The still-lingering pain was made more acute this past week when Hussain watched the new acting minister of interior — Sirajuddin Haqqani, the leader of the very group accused of carrying out the attack — honouring the people who had consigned him to a life of agony: the Taliban’s ranks of suicide bombers.
“Instead of asking for forgiveness, they are commemorating the suicide bombers,” said Hussain, who asked to be identified by first name only out of fear of retribution from the Taliban. “And I will never forgive.”
On Tuesday, the Taliban government brought together families of suicide bombers at the Intercontinental Hotel in Kabul, praising the deaths of their children and siblings in the fight against the US-backed coalition and Afghan government and giving them condolence payments and a promise of land.
The new government’s decision to so publicly memorialise its suicide bomb squads seemed to be both an effort to appease the aggrieved families for the movement’s use of their loved ones as weapons and an overt attempt to rewrite the history of the war by championing the bombers’ deaths as the highest level of sacrifice. In short, it sought to professionalise the role of suicide bombers.
“Their sacrifices are for religion, for the country and for Islam,” Haqqani told the crowd in the gilded ballroom of the hilltop lodge attacked by the Taliban in 2011 and 2018.
As the Taliban government seeks international recognition after its countrywide takeover this summer, broadcasting an event that honours a tactic long seen as terrorism would seem to do little to help. The Taliban have claimed that suicide attacks were against military targets only, but civilians were often killed and wounded by them.
And while the event delivered a message to the Taliban’s supporters, it was bound to alienate parts of the Afghan population grappling with the group’s return — especially the families of the victims. After more than 40 years of war, the ceremony was one more painful reminder for a population already traumatised by a slew of armed actors, including the Soviet Army and the US-led Western coalition that invaded in 2001.
“The suicide attack by itself is a shameful, cowardly and inhuman act. And justifying such a horrific action to prove yourself legitimate is also certainly shameful,” said Yaser Qobadiyan, whose sister was killed by the Islamic State group in a suicide attack in Kabul in 2018 and whose father died in a 2006 car bombing presumed to have been carried out by the Taliban.
“The Taliban should give land and money as compensation for the families of the victims of their suicide attacks,” he added.
The public display also raised questions of how the Taliban will remember the tens of thousands of soldiers killed and wounded while serving in the previous government’s military, and how — or if — their family members will be compensated. This leaves the newly appointed minister of martyrs and disabled affairs, Abdul Majid Akhund, in a perilous position, having to reckon with two versions of the war and the meaning of sacrifice for those who participated on both sides.

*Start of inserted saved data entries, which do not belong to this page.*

-- ==== Sys2Proof/Tests/Slice0.lean ====
section
/-! SUPPORT. Tests: ill-formed operands refused, request frames written out byte by byte from the layouts of chapter 12, one step of
every command on a small state with the expected value taken from its rule, and for every statement a state that meets its premises. -/

namespace Sys2Proof.Tests

set_option Elab.async false

open Sys2Proof.Machine

/-! ## Small states -/

/-- The state a command leaves; a command that answers no next state leaves it as it was. -/
def ran (c : Instr) (s : State) : State :=
  match exec c s with
  | .next t => t
  | _ => s

/-- An entry of side A with identity and number `n`, every call class and scramble class ALLOWED. -/
def handset (n : Nat) (status : EntryStatus) : Entry := ⟨status, n, n, ⟨true, true, true, .allowed⟩, .a, none, none, []⟩

/-- An ACTIVE port with feed on whose drive and gain code have been written. -/
def inService (b : Option EntryIx) : Port :=
  { Port.reset with service := .active, binding := b, drive := ⟨true, false⟩, lastDrive := some ⟨true, false⟩, lastGain := some 32 }

/-- Module 0 of bus 0 in service; entry 0 ENTERED, entries 1 to 3 BOUND to ports 1 to 3; entry e has identity and number e + 1. -/
def small : State :=
  { State.reset with
    entries := tabulate fun e =>
      if e = 0 then some (handset 1 .entered)
      else if h : e.val < 4 then some (handset (e.val + 1) (.bound ⟨e.val, by omega⟩)) else none
    ports := tabulate fun p =>
      if p = 0 then inService none else if h : p.val < 4 then inService (some ⟨p.val, by omega⟩) else .reset
    buses := State.reset.buses.set 0 { Bus.reset with
      sweepNumber := 1, modules := Bus.reset.modules.set 0 ⟨true, 0⟩ } }

/-- `s` with a change of one port. -/
def withPort (p : PortIx) (f : Port → Port) (s : State) : State := s.setPort p (f (s.port p))

/-- `s` with a change of one entry. -/
def withEntry (e : EntryIx) (f : Entry → Entry) (s : State) : State := s.setEntry e ((s.entry e).map f)

/-- `s` with a change of bus 0. -/
def withBus (f : Bus → Bus) (s : State) : State := s.setBus 0 (f (s.bus 0))

/-- A leg of an INTERNAL call, its path PENDING and without contexts. -/
def legAt (p : Option PortIx) (e : EntryIx) (send recv : SlotIx) : Leg := ⟨p, some e, send, recv, .pending, 0⟩

/-- Call 0, generation 1, of entry 1 on port 1 with entry 2, in a phase. -/
def callOf (phase : CallPhase) (called : Option PortIx) : Call :=
  ⟨1, none, some ⟨phase, .a, .internal, 0, 0, .off, false, some (legAt (some 1) 1 12 13), some (legAt called 2 10 11)⟩⟩

/-- Entries 1 and 2 CONNECTED in call 0, both ports TALKING with the hook OFF. -/
def talking : State :=
  (((((small.setCall 0 (callOf .connected (some 2))).setEntry 1 ((small.entry 1).map fun r => { r with call := some 0 })).setEntry 2
    ((small.entry 2).map fun r => { r with call := some 0 })).setPort 1
      { inService (some 1) with hook := .off, activity := .talking, gainIndex := some 3 }).setPort 2
      { inService (some 2) with hook := .off, activity := .talking, gainIndex := some 3 })

/-- The offer of call 0 in `ringing`. -/
def directed : Offer := ⟨.entry 2, .all, [2], [], 0, 0, 30000, none⟩

/-- Entry 1 offers a call to entry 2, which rings. -/
def ringing : State :=
  ((talking.setCall 0 (callOf (.offered directed) none)).setPort 2
    { inService (some 2) with activity := .ringing, ring := some ⟨0, true, 255, 1000⟩, drive := ⟨true, true⟩ })

/-- `s` with line 1 of module 0 on bus 0 in a visit step. -/
def visiting (step : VisitStep) (s : State) : State := withBus (fun b => { b with sweep := .visit 0 1 step }) s

/-- A request as the queue holds it. -/
def asked (x : Side) (f : Frame) : QueueEntry := ⟨0, x, f, keySet f, [], false⟩

/-- `s` with one request waiting in an otherwise empty queue. -/
def ask (x : Side) (f : Frame) (s : State) : State := { s with queue := [asked x f], nextSerial := 1 }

Killing others through one’s own self-destruction has been a tool of war for centuries; but according to the United Nations, the first suicide attack believed to be carried out in Afghanistan did not occur until September 9, 2001. That’s when foreign operatives of al-Qaida assassinated Ahmad Shah Massoud, the leader of the Northern Alliance group fighting the Taliban.
The Taliban’s eventual use of frequent suicide attacks, experts say, was most likely connected to a 2003 video by Osama bin Laden in which he called for “martyrdom” operations against the enemy. In the years after the video’s release, the number of suicide attacks in Afghanistan began to climb, first in a trickle. But by 2006, the number had risen to more than 100, and it never abated.
By the end of the war, the Taliban’s use of suicide attacks had evolved from a tool of terror to an integral military tactic, used to seize territory and win battles. Those who carried out the attacks wore slick uniforms and were championed as elite in certain units.
“People told us that fighting with Americans was like fighting with the mountains,” Haqqani said in his speech this past week. “Allah almighty promised us that one day you guys will be successful, and our teams were discussing with each other, that we have to find suicide bombers to fight against Americans. Otherwise, it is impossible to fight against them.”
The Taliban have said suicide bombings were their answer to the West’s more powerful military technology and equated the choice of self-destruction to the ultimate form of resistance.
When Kabul fell in August and the Western-backed government fled, the Taliban’s suicide bombers were ready to attack. If the capital had not fallen as easily as it did, the group was prepared to flood the city with truck bombs.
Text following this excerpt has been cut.